(Records excerpted from a collection)
───

theorem FloatFmt.encode_parity {f : FloatFmt} (hf : f.fits = true) (neg : Bool) (k r : Nat) :
    f.encode neg (k * 2 ^ f.mbits + r) % 2 = r % 2 := by
  obtain ⟨hb, hw, -⟩ := FloatFmt.fits_iff.1 hf
  have even {i j : Nat} (hi : 1 ≤ i) : j * 2 ^ i % 2 = 0 :=
    Nat.mod_eq_zero_of_dvd (Nat.dvd_mul_left_of_dvd (Nat.dvd_trans (by decide : 2 ∣ 2 ^ 1) (Nat.pow_dvd_pow 2 hi)) j)
  have hsign := even (j := b2n neg) (show 1 ≤ f.width - 1 by omega)
  have hstep := even (j := k) hb
  unfold FloatFmt.encode
  omega

/-! ## The obligations -/

/-- Settles O57: a finite code holds a significand at its own last place, which rounds to itself. -/
theorem conversionExact : Obligations.ConversionExact := by
  unfold Obligations.ConversionExact
  intro f hf c sat fresh hc hfin
  have fits := fits_of_mem_floatFormats f hf
  obtain ⟨neg, m, k, holds, rfl⟩ := FloatFmt.exists_encode fits hc hfin
  rw [FloatFmt.decode_encode fits neg holds, holds.convert_eq]

/-- Settles O58: every value of the format is a multiple of the last place, among which the rounded one is nearest, or lies
below one of them that is nearer. -/
theorem roundsToNearest : Obligations.RoundsToNearest := by
  unfold Obligations.RoundsToNearest
  intro f hf neg sat fresh m e r q x hno c hc hfin
  have fits := fits_of_mem_floatFormats f hf
  by_cases hm : m = 0
  case pos =>
    subst hm
    have holds : f.Holds 0 0 := ⟨Nat.two_pow_pos _, .inl rfl, by simp⟩
    have hr : (f.decode r.1).at q = signed neg 0 := by
      have hdec := FloatFmt.decode_encode fits neg holds
      rw [Nat.zero_mul] at hdec
      rw [show r.1 = f.encode neg 0 from rfl, hdec, FV.at_fin, Nat.zero_mul]
    have hx : x = signed neg 0 := by rw [show x = _ from FV.at_fin .., Nat.zero_mul]
    rw [hr, hx]
    omega
  case neg =>
    have hle := f.roundCode_le_of_no_overflow sat fresh neg e hm hno
    have hr : r.1 = f.encode neg (f.roundCode m e) := congrArg Prod.fst (f.convert_of_le sat fresh neg e hm hle)
    obtain ⟨s, n, k, holds, rfl⟩ := FloatFmt.exists_encode fits hc hfin
    have he : q ≤ e := Int.min_le_left ..
    have hq : q ≤ f.qmin := Int.min_le_right ..
    rw [hr, FloatFmt.at_roundCode hm he hq fits neg hle, FloatFmt.decode_encode fits s holds, FloatFmt.roundCode,
      FloatFmt.encode_parity fits, FV.at_fin]
    exact nearest_signed neg (roundAt_nearest m he (Int.le_trans hq (f.qmin_le_lastExp m e))) (holds.spacing hm he hq s)

end Sys2Proof.Machine
end

section
/-! SUPPORT. Arithmetic of a thread group (02_numbers.md R66; 04_thread_groups.md R106, R109, R110): what an instruction of a group
that may issue answers, and what a result in every active thread changes and leaves. -/

namespace Sys2Proof.Machine

/-! ## An instruction of a group that may issue -/

theorem State.issue_of_issues {s : State} {g : GroupRef} {p : Nat} {gr : Group} (h : s.Issues g p gr)
    (act : Nat → Group → State) : s.issue g act = act p gr := by
  obtain ⟨hat, hcan⟩ := h
  simp only [State.issue, hat, hcan, if_true]

/-- A group that may issue is in canonical form on a canonical device. -/
theorem State.Issues.wf {s : State} {g : GroupRef} {p : Nat} {gr : Group} (h : s.Issues g p gr) (hs : s.canon = true) :
    gr.wf = true :=
  (Kept.rfl s).group (State.groupAt_facts h.1).2 hs

theorem exec_vectorArith {g : GroupRef} {op : VecOp} {d a b c p : Nat} {gr : Group} {s : State} (h : s.Issues g p gr)
    (hr : vecRegsOk op (s.kernelOf g.cluster p gr) d a b c = true) :
    exec (.vectorArith g op d a b c) s = .next (s.setGroup g.cluster p g.slot (vecRun op gr d a b c).next) :=
  congrArg Host.Outcome.next ((State.issue_of_issues h _).trans (if_pos hr))

theorem exec_scalarArith {g : GroupRef} {op : ScalarOp} {d a b p : Nat} {gr : Group} {s : State} (h : s.Issues g p gr)
    (hr : d < 64 ∧ a < 64 ∧ b < 64) :
    exec (.scalarArith g op d a b) s = .next (s.setGroup g.cluster p g.slot (scalarRun op gr d a b).next) :=
  congrArg Host.Outcome.next ((State.issue_of_issues h _).trans (if_pos hr))
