-- ==== Sys2Proof/Machine/Fetch.lean ====
section
/-! DEFINITION. What a step does before it dispatches: the tests of the engine state, the fetch and the decoding
(40_execution_engine.md R110 to R113, R116), and the placing of a word where the next step fetches it. -/

namespace Sys2Proof.Machine

/-- The instruction word at `(PB, P)` (R111). -/
def State.fetchWord (s : State) : Word := s.memRead s.pb.num s.p.toNat

/-- What the engine does in a state (R110, R113, R128). -/
inductive EngineAction where
  /-- The refused state has no further step (R128). -/
  | stop
  /-- The Halted state: a step is a no-op (R110). -/
  | idle
  /-- The Ready state, at a word with a handler (R113). -/
  | run (i : Instr)
  /-- The Ready state, at a word with no handler (R115). -/
  | skip
deriving DecidableEq, Repr

/-- The engine's choice in a state; the mark is tested before `halted` (DEDUCED, log 10). -/
def State.engineAction (s : State) : EngineAction :=
  if s.refused then .stop
  else if s.halted then .idle
  else
    match decode s.cfg.encoding s.fetchWord with
    | .instr i => .run i
    | .noHandler _ _ => .skip

/-- A word placed at `(PB, P)`, in a state that will fetch it: neither halted nor refused. -/
def State.placeWord (s : State) (w : Word) : State :=
  { s.memWrite s.pb.num s.p.toNat w with halted := false, refused := false }

end Sys2Proof.Machine
end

───

**Work task:** Write out the data above once more, exactly as it reads.

**Exercise output:**
theorem FloatFmt.encode_parity {f : FloatFmt} (hf : f.fits = true) (neg : Bool) (k r : Nat) :
    f.encode neg (k * 2 ^ f.mbits + r) % 2 = r % 2 := by
  obtain ⟨hb, hw, -⟩ := FloatFmt.fits_iff.1 hf
  have even {i j : Nat} (hi : 1 ≤ i) : j * 2 ^ i % 2 = 0 :=
    Nat.mod_eq_zero_of_dvd (Nat.dvd_mul_left_of_dvd (Nat.dvd_trans (by decide : 2 ∣ 2 ^ 1) (Nat.pow_dvd_pow 2 hi)) j)
  have hsign := even (j := b2n neg) (show 1 ≤ f.width - 1 by omega)
  have hstep := even (j := k) hb
  unfold FloatFmt.encode
  omega

/-! ## The obligations -/

/-- Settles O57: a finite code holds a significand at its own last place, which rounds to itself. -/
theorem conversionExact : Obligations.ConversionExact := by
  unfold Obligations.ConversionExact
  intro f hf c sat fresh hc hfin
  have fits := fits_of_mem_floatFormats f hf
  obtain ⟨neg, m, k, holds, rfl⟩ := FloatFmt.exists_encode fits hc hfin
  rw [FloatFmt.decode_encode fits neg holds, holds.convert_eq]

/-- Settles O58: every value of the format is a multiple of the last place, among which the rounded one is nearest, or lies
below one of them that is nearer. -/
theorem roundsToNearest : Obligations.RoundsToNearest := by
  unfold Obligations.RoundsToNearest
  intro f hf neg sat fresh m e r q x hno c hc hfin
  have fits := fits_of_mem_floatFormats f hf
  by_cases hm : m = 0
  case pos =>
    subst hm
    have holds : f.Holds 0 0 := ⟨Nat.two_pow_pos _, .inl rfl, by simp⟩
    have hr : (f.decode r.1).at q = signed neg 0 := by
      have hdec := FloatFmt.decode_encode fits neg holds
      rw [Nat.zero_mul] at hdec
      rw [show r.1 = f.encode neg 0 from rfl, hdec, FV.at_fin, Nat.zero_mul]
    have hx : x = signed neg 0 := by rw [show x = _ from FV.at_fin .., Nat.zero_mul]
    rw [hr, hx]
    omega
  case neg =>
    have hle := f.roundCode_le_of_no_overflow sat fresh neg e hm hno
    have hr : r.1 = f.encode neg (f.roundCode m e) := congrArg Prod.fst (f.convert_of_le sat fresh neg e hm hle)
    obtain ⟨s, n, k, holds, rfl⟩ := FloatFmt.exists_encode fits hc hfin
    have he : q ≤ e := Int.min_le_left ..
    have hq : q ≤ f.qmin := Int.min_le_right ..
    rw [hr, FloatFmt.at_roundCode hm he hq fits neg hle, FloatFmt.decode_encode fits s holds, FloatFmt.roundCode,
      FloatFmt.encode_parity fits, FV.at_fin]
    exact nearest_signed neg (roundAt_nearest m he (Int.le_trans hq (f.qmin_le_lastExp m e))) (holds.spacing hm he hq s)

end Sys2Proof.Machine
end

section
/-! SUPPORT. Arithmetic of a thread group (02_numbers.md R66; 04_thread_groups.md R106, R109, R110): what an instruction of a group
that may issue answers, and what a result in every active thread changes and leaves. -/

namespace Sys2Proof.Machine

/-! ## An instruction of a group that may issue -/

theorem State.issue_of_issues {s : State} {g : GroupRef} {p : Nat} {gr : Group} (h : s.Issues g p gr)
    (act : Nat → Group → State) : s.issue g act = act p gr := by
  obtain ⟨hat, hcan⟩ := h
  simp only [State.issue, hat, hcan, if_true]

/-- A group that may issue is in canonical form on a canonical device. -/
theorem State.Issues.wf {s : State} {g : GroupRef} {p : Nat} {gr : Group} (h : s.Issues g p gr) (hs : s.canon = true) :
    gr.wf = true :=
  (Kept.rfl s).group (State.groupAt_facts h.1).2 hs

theorem exec_vectorArith {g : GroupRef} {op : VecOp} {d a b c p : Nat} {gr : Group} {s : State} (h : s.Issues g p gr)
    (hr : vecRegsOk op (s.kernelOf g.cluster p gr) d a b c = true) :
    exec (.vectorArith g op d a b c) s = .next (s.setGroup g.cluster p g.slot (vecRun op gr d a b c).next) :=
  congrArg Host.Outcome.next ((State.issue_of_issues h _).trans (if_pos hr))

theorem exec_scalarArith {g : GroupRef} {op : ScalarOp} {d a b p : Nat} {gr : Group} {s : State} (h : s.Issues g p gr)
    (hr : d < 64 ∧ a < 64 ∧ b < 64) :
    exec (.scalarArith g op d a b) s = .next (s.setGroup g.cluster p g.slot (scalarRun op gr d a b).next) :=
  congrArg Host.Outcome.next ((State.issue_of_issues h _).trans (if_pos hr))
-- ==== Sys2Proof/Machine/Fetch.lean ====
section
/-! DEFINITION. What a step does before it dispatches: the tests of the engine state, the fetch and the decoding
(40_execution_engine.md R110 to R113, R116), and the placing of a word where the next step fetches it. -/

namespace Sys2Proof.Machine

/-- The instruction word at `(PB, P)` (R111). -/
def State.fetchWord (s : State) : Word := s.memRead s.pb.num s.p.toNat

/-- What the engine does in a state (R110, R113, R128). -/
inductive EngineAction where
  /-- The refused state has no further step (R128). -/
  | stop
  /-- The Halted state: a step is a no-op (R110). -/
  | idle
  /-- The Ready state, at a word with a handler (R113). -/
  | run (i : Instr)
  /-- The Ready state, at a word with no handler (R115). -/
  | skip
deriving DecidableEq, Repr

/-- The engine's choice in a state; the mark is tested before `halted` (DEDUCED, log 10). -/
def State.engineAction (s : State) : EngineAction :=
  if s.refused then .stop
  else if s.halted then .idle
  else
    match decode s.cfg.encoding s.fetchWord with
    | .instr i => .run i
    | .noHandler _ _ => .skip

/-- A word placed at `(PB, P)`, in a state that will fetch it: neither halted nor refused. -/
def State.placeWord (s : State) (w : Word) : State :=
  { s.memWrite s.pb.num s.p.toNat w with halted := false, refused := false }

end Sys2Proof.Machine
end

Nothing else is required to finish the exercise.